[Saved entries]
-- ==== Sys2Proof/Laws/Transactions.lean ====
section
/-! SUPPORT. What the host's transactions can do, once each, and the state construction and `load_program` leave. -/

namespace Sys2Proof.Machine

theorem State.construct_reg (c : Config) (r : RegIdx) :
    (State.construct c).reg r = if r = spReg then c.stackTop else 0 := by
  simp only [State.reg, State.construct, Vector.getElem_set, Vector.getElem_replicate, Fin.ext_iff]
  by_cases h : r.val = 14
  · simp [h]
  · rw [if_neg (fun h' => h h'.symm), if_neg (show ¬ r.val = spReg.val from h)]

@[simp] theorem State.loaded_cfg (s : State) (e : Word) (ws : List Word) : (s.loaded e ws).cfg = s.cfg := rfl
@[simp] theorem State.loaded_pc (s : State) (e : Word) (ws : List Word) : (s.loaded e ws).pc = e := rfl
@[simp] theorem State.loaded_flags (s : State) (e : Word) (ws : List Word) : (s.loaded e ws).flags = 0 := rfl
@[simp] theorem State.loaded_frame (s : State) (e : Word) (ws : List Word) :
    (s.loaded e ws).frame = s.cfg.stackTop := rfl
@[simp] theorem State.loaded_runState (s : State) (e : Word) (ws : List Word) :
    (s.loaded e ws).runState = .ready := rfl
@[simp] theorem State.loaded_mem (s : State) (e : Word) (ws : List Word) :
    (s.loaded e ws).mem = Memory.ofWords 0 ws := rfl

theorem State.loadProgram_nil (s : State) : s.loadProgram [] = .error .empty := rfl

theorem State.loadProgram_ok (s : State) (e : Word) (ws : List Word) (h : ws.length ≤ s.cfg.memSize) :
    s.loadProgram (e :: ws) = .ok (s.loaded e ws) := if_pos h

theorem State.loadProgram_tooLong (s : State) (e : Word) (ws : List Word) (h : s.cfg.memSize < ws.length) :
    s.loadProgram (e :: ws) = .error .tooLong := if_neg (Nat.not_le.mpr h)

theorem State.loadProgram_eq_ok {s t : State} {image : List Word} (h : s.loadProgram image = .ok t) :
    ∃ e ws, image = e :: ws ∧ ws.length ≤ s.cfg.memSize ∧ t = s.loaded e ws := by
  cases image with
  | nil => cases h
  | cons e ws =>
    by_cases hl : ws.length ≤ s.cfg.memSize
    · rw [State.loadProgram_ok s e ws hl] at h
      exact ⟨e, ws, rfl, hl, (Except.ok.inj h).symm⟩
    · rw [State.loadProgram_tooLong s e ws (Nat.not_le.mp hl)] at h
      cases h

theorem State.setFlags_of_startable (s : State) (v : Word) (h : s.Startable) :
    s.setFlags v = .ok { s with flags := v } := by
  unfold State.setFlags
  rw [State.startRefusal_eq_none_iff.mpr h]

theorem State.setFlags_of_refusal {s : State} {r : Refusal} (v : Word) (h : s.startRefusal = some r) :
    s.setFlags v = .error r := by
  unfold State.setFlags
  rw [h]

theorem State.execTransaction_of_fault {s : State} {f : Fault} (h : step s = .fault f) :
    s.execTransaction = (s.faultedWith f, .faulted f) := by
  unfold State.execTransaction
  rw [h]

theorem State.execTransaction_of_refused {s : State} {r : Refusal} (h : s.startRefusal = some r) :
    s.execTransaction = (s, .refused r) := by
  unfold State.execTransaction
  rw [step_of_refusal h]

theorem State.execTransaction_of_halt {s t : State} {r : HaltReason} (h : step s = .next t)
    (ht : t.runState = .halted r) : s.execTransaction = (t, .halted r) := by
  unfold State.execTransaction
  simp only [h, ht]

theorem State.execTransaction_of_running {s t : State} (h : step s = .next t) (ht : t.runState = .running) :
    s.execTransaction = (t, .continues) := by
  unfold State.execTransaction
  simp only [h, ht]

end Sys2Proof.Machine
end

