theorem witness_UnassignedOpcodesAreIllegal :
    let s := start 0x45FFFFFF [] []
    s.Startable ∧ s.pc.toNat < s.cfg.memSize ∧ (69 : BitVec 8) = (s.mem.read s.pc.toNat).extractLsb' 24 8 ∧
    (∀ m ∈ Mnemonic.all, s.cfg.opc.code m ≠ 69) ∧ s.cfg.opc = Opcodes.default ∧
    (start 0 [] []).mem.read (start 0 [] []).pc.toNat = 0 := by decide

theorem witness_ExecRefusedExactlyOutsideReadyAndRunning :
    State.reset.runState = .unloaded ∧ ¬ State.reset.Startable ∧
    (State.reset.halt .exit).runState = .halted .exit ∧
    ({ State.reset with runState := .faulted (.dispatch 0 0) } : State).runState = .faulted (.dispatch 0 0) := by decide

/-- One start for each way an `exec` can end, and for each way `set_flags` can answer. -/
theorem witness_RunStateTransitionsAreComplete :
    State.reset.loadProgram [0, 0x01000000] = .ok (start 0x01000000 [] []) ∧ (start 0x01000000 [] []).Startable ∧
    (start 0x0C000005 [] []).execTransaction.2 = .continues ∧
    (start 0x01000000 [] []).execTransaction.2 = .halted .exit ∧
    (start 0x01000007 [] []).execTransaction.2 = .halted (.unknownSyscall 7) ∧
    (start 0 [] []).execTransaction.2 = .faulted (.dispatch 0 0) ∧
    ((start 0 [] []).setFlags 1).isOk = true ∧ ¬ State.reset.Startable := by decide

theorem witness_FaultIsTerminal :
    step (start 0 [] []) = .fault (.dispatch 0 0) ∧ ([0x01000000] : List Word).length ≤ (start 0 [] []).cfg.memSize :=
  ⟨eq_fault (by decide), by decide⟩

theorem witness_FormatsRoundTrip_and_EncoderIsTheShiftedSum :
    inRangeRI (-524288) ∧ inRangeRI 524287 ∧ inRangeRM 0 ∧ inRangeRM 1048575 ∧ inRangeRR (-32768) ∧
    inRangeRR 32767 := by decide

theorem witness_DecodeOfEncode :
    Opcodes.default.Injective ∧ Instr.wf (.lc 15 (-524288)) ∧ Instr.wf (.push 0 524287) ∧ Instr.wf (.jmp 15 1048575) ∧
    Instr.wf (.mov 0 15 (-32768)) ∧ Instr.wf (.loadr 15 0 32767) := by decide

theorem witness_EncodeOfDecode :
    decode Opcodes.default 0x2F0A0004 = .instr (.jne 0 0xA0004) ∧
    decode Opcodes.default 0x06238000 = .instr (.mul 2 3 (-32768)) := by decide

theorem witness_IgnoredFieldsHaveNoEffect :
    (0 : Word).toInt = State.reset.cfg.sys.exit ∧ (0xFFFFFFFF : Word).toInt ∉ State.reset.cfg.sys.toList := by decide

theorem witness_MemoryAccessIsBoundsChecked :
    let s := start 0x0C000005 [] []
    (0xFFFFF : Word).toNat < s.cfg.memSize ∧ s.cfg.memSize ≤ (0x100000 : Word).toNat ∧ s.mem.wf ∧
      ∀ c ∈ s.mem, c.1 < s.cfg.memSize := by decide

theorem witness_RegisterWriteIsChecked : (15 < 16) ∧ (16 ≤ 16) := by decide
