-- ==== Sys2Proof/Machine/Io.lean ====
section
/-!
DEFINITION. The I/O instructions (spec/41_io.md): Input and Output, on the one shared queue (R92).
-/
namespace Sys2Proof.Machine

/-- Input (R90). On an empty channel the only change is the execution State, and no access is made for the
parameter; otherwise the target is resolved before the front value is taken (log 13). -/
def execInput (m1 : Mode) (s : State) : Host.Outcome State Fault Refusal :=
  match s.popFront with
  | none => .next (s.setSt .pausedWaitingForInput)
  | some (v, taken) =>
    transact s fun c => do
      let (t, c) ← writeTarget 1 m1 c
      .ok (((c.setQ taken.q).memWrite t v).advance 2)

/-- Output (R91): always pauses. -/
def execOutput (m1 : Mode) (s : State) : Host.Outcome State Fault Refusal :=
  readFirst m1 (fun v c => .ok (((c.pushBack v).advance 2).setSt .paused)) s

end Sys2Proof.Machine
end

*WORK REQUIRED*:
Please output only the lines from the first line of the entries through the line with "by_cases h : r.val = 14", both included, exactly as written.

*SOLUTION TO THE EXERCISE*:
-- ==== Sys2Proof/Laws/Transactions.lean ====
section
/-! SUPPORT. What the host's transactions can do, once each, and the state construction and `load_program` leave. -/

namespace Sys2Proof.Machine

theorem State.construct_reg (c : Config) (r : RegIdx) :
    (State.construct c).reg r = if r = spReg then c.stackTop else 0 := by
  simp only [State.reg, State.construct, Vector.getElem_set, Vector.getElem_replicate, Fin.ext_iff]
  by_cases h : r.val = 14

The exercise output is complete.